* _DATASET RECORDS_

/-- Settles O21: each lane end by the operation of its command, and a restore by what its freeze leaves of the chain. -/
theorem lanesComeUpBreakAndRestore : Obligations.LanesComeUpBreakAndRestore := by
  unfold Obligations.LanesComeUpBreakAndRestore
  refine ⟨?acquire, ?acquired, ?loss, ?lost, ?auto, ?notDue, ?restore, ?noRestore, ?callup, ?noCallup, ?idle, ?leaves, ?same⟩
  case acquire =>
    intro s lane t hdeclared hsync
    obtain ⟨hsynced, hevent, hlost, hothers, hserves, hidle⟩ := State.syncAcquire_does lane.isLt ((s.elapse_laneDeclared t _).trans hdeclared)
      ((s.elapse_rd t _ _ _ (by decide +kernel)).trans hsync) rfl
    rw [s.elapse_rd t _ _ _ (by decide +kernel), s.elapse_lane, s.elapse_inKickOff] at hserves
    rw [s.elapse_rd t _ _ _ (by decide +kernel)] at hidle
    refine ⟨_, exec_laneSyncAcquire s lane t, ?_, ?_, ?_, fun k hk => ?_, fun h ho => ?_, fun h => ?_,
      Effect.of_exec (execLaneSyncAcquire_effect lane t s) rfl (by decide) (by decide +kernel)⟩
    · exact (State.settle_rd _ _ _ _ (by decide +kernel)).trans hsynced
    · exact (State.settle_rd _ _ _ _ (by decide +kernel)).trans hevent
    · rw [State.settle_lane, hlost]
    · rw [State.settle_lane, hothers k hk, s.elapse_lane]
    · rw [State.settle_lane, State.settle_rd _ _ _ _ (by decide +kernel)]
      exact hserves h ho
    · exact (State.settle_rd _ _ _ _ (by decide +kernel)).trans (hidle h)
  case acquired =>
    intro s lane t h
    have hkeep : (s.elapse t).syncAcquire lane.val = s.elapse t :=
      State.syncAcquire_ignored (by rwa [s.elapse_laneDeclared, s.elapse_rd t _ _ _ (by decide +kernel)])
    exact ⟨_, (exec_laneSyncAcquire s lane t).trans (congrArg done hkeep), s.elapse_settle_effect t⟩
  case loss =>
    intro s lane t hsync
    have hloss := State.syncLoss_eq ((s.elapse_rd t Reg.LANE_STATUS.SYNC lane.val 0 (by decide +kernel)).symm ▸ hsync)
    obtain ⟨hdown, hlos, hcode, hdrawn, hlane, hothers, heffect⟩ := State.unsynced_does (s := s.elapse t) lane.isLt rfl
    have hdeclared := (heffect.laneDeclared lane.val).trans (s.elapse_laneDeclared t _)
    have hidle : ((s.elapse t).unsynced lane.val).rd Reg.LANE_CTRL.FORCE_IDLE lane.val = s.rd Reg.LANE_CTRL.FORCE_IDLE lane.val :=
      (heffect.rd _ _ _ (by decide +kernel)).trans (s.elapse_rd t _ _ _ (by decide +kernel))
    rw [s.elapse_rd t _ _ _ (by decide +kernel)] at hlos hcode
    rw [s.elapse_drawn] at hcode hdrawn
    rw [s.elapse_lane] at hlane
    have hexec := (exec_laneSyncLoss s lane t).trans (congrArg done hloss)
    generalize (s.elapse t).unsynced lane.val = u at *
    obtain ⟨hstate, hlost, hevent⟩ := u.loseLane_does lane.isLt
    have hrd : ∀ f ∈ [Reg.LANE_STATUS.SYNC, Reg.LANE_CODE_ERR.LOS, Reg.LANE_CODE_ERR.CODE],
        ∀ i, (u.loseLane lane.val).settle.rd f i = u.rd f i := fun f hf i =>
      (State.settle_rd _ f i 0 (by revert f; decide +kernel)).trans ((State.loseLane_effect ..).rd f i 0 (by revert f; decide +kernel))
    rw [hlane] at hlost
    rw [hdeclared, hidle] at hstate
    refine ⟨_, hexec, (hrd _ (by simp) _).trans hdown, (hrd _ (by simp) _).trans hlos, (hrd _ (by simp) _).trans hcode, ?_,
      by rw [State.settle_lane, hlost], by rw [State.settle_lane, hlost], by rw [State.settle_lane, hlost],
      by rw [State.settle_lane, hlost], fun h => ?_, ?_, fun k hk => ?_,
      Effect.of_exec (execLaneSyncLoss_effect lane t s) hexec (by decide) (by decide +kernel)⟩
    · rw [State.settle_drawn, (State.loseLane_effect ..).same .drawn (by decide), hdrawn]
    · exact (State.settle_rd _ _ _ _ (by decide +kernel)).trans (hevent (by rw [hlane, h]))
    · exact (State.settle_rd _ _ _ _ (by decide +kernel)).trans hstate
    · rw [State.settle_lane, State.loseLane_other _ hk, hothers k hk, s.elapse_lane]
  case lost =>
    intro s lane t h
    have hkeep : (s.elapse t).syncLoss lane.val = s.elapse t :=
      State.syncLoss_ignored ((s.elapse_rd t _ _ _ (by decide +kernel)).trans h)
    exact ⟨_, (exec_laneSyncLoss s lane t).trans (congrArg done hkeep), s.elapse_settle_effect t⟩
  case auto =>
    intro s c t cc hchain hphase hfreeze hauto hrun hrestorable hnext hsplit
    have hnumber := State.chainCfg_chain hchain
    have hdue := State.restoreAtFreeze_due (cc := cc) ((s.elapse_phase t).trans hphase) ((s.elapse_freeze t).trans hfreeze)
    have hexec := (exec_autoRestore t hchain).trans (congrArg done hdue)
    rw [← hnumber] at hauto hrun hrestorable hnext
    have hfrozen := State.restoreFrozen_does (s := s.elapse t) (hnumber ▸ c.isLt)
      (by rwa [s.elapse_rd t _ _ _ (by decide +kernel)]) (by rwa [s.elapse_chain]) ((s.elapse_restorable t _).trans hrestorable)
      (by rwa [s.elapse_chain]) hsplit
    obtain ⟨hlow, hhigh, hsp, hgap, hzero, heven, hodd, hmoved, hothers⟩ := (hfrozen.after
      (State.storeImage_effect _ ((s.elapse t).frameNo % 2))).after (State.settle_effect _)
    have hat : (s.elapse t).split cc.chain = s.split cc.chain ∧ (s.elapse t).gap cc.chain = s.gap cc.chain :=
      ⟨s.elapse_rd t _ _ _ (by decide +kernel), s.elapse_rd t _ _ _ (by decide +kernel)⟩
    rw [hat.1, hat.2] at hmoved
    rw [hnumber] at hlow hhigh hsp hgap hzero heven hodd hmoved hothers
    exact ⟨_, hexec, hlow, hhigh, hsp, hgap, hzero, heven, hodd, hmoved, fun k hk => (hothers k hk).trans (s.elapse_chain t k),
      Effect.of_exec (execAutoRestore_effect c t s) hexec (by decide) (by decide +kernel)⟩
  case notDue =>
    intro s c t h
    cases hchain : s.chainCfg c.val with
    | none => exact ⟨_, exec_autoRestore_undeclared t hchain, s.elapse_settle_effect t⟩
    | some cc =>
      have hkeep : (s.elapse t).restoreAtFreeze cc = s.elapse t :=
        State.restoreAtFreeze_ignored (by rw [s.elapse_phase, s.elapse_freeze]; simpa [hchain] using h)
      exact ⟨_, (exec_autoRestore t hchain).trans (congrArg done hkeep), s.elapse_settle_effect t⟩
  case restore =>
    intro s lane heven hdeclared
    have hexec := (exec_laneRestore s lane).trans (congrArg done (State.laneRestore_eq heven hdeclared))
    refine ⟨_, hexec, ?_, fun k hk => ?_, Effect.of_exec (execLaneRestore_effect lane s) hexec (by decide) (by decide +kernel)⟩
    · rw [State.settle_chain, State.modChain_same]
    · rw [State.settle_chain, State.modChain_other _ _ _ hk]
  case noRestore =>
    intro s lane h
    exact exec_unchanged ((exec_laneRestore s lane).trans (congrArg done (State.laneRestore_ignored h)))
  case callup =>
    intro s lane hidle hsweep hcall
    have hexec := (exec_laneCallup s lane).trans (congrArg done (State.laneCallup_eq hidle hsweep hcall))
    obtain ⟨hall, hstart, -, hothers⟩ := s.measure_does lane.val
    rw [hsweep] at hstart
    refine ⟨_, hexec, ?_, ?_, fun k hk => ?_, Effect.of_exec (execLaneCallup_effect lane s) hexec (by decide) (by decide +kernel)⟩
    · rwa [State.settle_lane]
    · rwa [State.settle_lane]
    · rw [State.settle_lane, hothers k hk]
  case noCallup =>
    intro s lane h
    exact exec_unchanged ((exec_laneCallup s lane).trans (congrArg done (State.laneCallup_ignored h)))
  case idle =>
    intro s lane t hdeclared hidle
    obtain ⟨hset, hlost, hstate, hevent, hkeeps, hothers⟩ := State.forceIdle_on_does lane.isLt
      ((s.elapse_laneDeclared t _).trans hdeclared) ((s.elapse_rd t _ _ _ (by decide +kernel)).trans hidle) rfl
    refine ⟨_, exec_laneForceIdle s lane true t, ?_, ?_, ?_, fun h => ?_, hkeeps.timed (by decide +kernel), fun k hk => ?_,
      Effect.of_exec (execLaneForceIdle_effect lane true t s) rfl (by decide) (by decide +kernel)⟩
    · exact (State.settle_rd _ _ _ _ (by decide +kernel)).trans hset
    · rw [State.settle_lane, hlost]
    · exact (State.settle_rd _ _ _ _ (by decide +kernel)).trans hstate
    · exact (State.settle_rd _ _ _ _ (by decide +kernel)).trans (hevent (by rw [s.elapse_lane, h]))
    · rw [State.settle_lane, hothers k hk, s.elapse_lane]
  case leaves =>
    intro s lane t hdeclared hidle
    obtain ⟨hclear, hsynced, hdown⟩ := State.forceIdle_off_does lane.isLt ((s.elapse_laneDeclared t _).trans hdeclared)
      (by rwa [s.elapse_rd t _ _ _ (by decide +kernel)]) rfl
    rw [s.elapse_rd t _ _ _ (by decide +kernel)] at hsynced hdown
    refine ⟨_, exec_laneForceIdle s lane false t, ?_, fun h => ?_, fun h => ?_,
      Effect.of_exec (execLaneForceIdle_effect lane false t s) rfl (by decide) (by decide +kernel)⟩
    · exact (State.settle_rd _ _ _ _ (by decide +kernel)).trans hclear
    · rw [State.settle_lane, State.settle_rd _ _ _ _ (by decide +kernel)]
      exact hsynced h
    · obtain ⟨hlanes, hstate⟩ := hdown h
      rw [s.elapse_lane] at hstate
      rw [State.settle_lanes, State.settle_rd _ _ _ _ (by decide +kernel), hlanes, s.elapse_lanes]
      exact ⟨rfl, hstate⟩
  case same =>
    intro s lane t idle h
    have hkeep : (s.elapse t).forceIdle lane.val idle = s.elapse t :=
      State.forceIdle_ignored ((s.elapse_on t (by decide +kernel)).trans h)
    exact ⟨_, (exec_laneForceIdle s lane idle t).trans (congrArg done hkeep), s.elapse_settle_effect t⟩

* _WHAT THE TASK ASKS_
Above are the records. Print exactly, and only, the lines from the line with "rw [hnumber] at" to the line with "hodd, hmoved, fun", both inclusive.

* _RESPONSE_
    rw [hnumber] at hlow hhigh hsp hgap hzero heven hodd hmoved hothers
    exact ⟨_, hexec, hlow, hhigh, hsp, hgap, hzero, heven, hodd, hmoved, fun k hk => (hothers k hk).trans (s.elapse_chain t k),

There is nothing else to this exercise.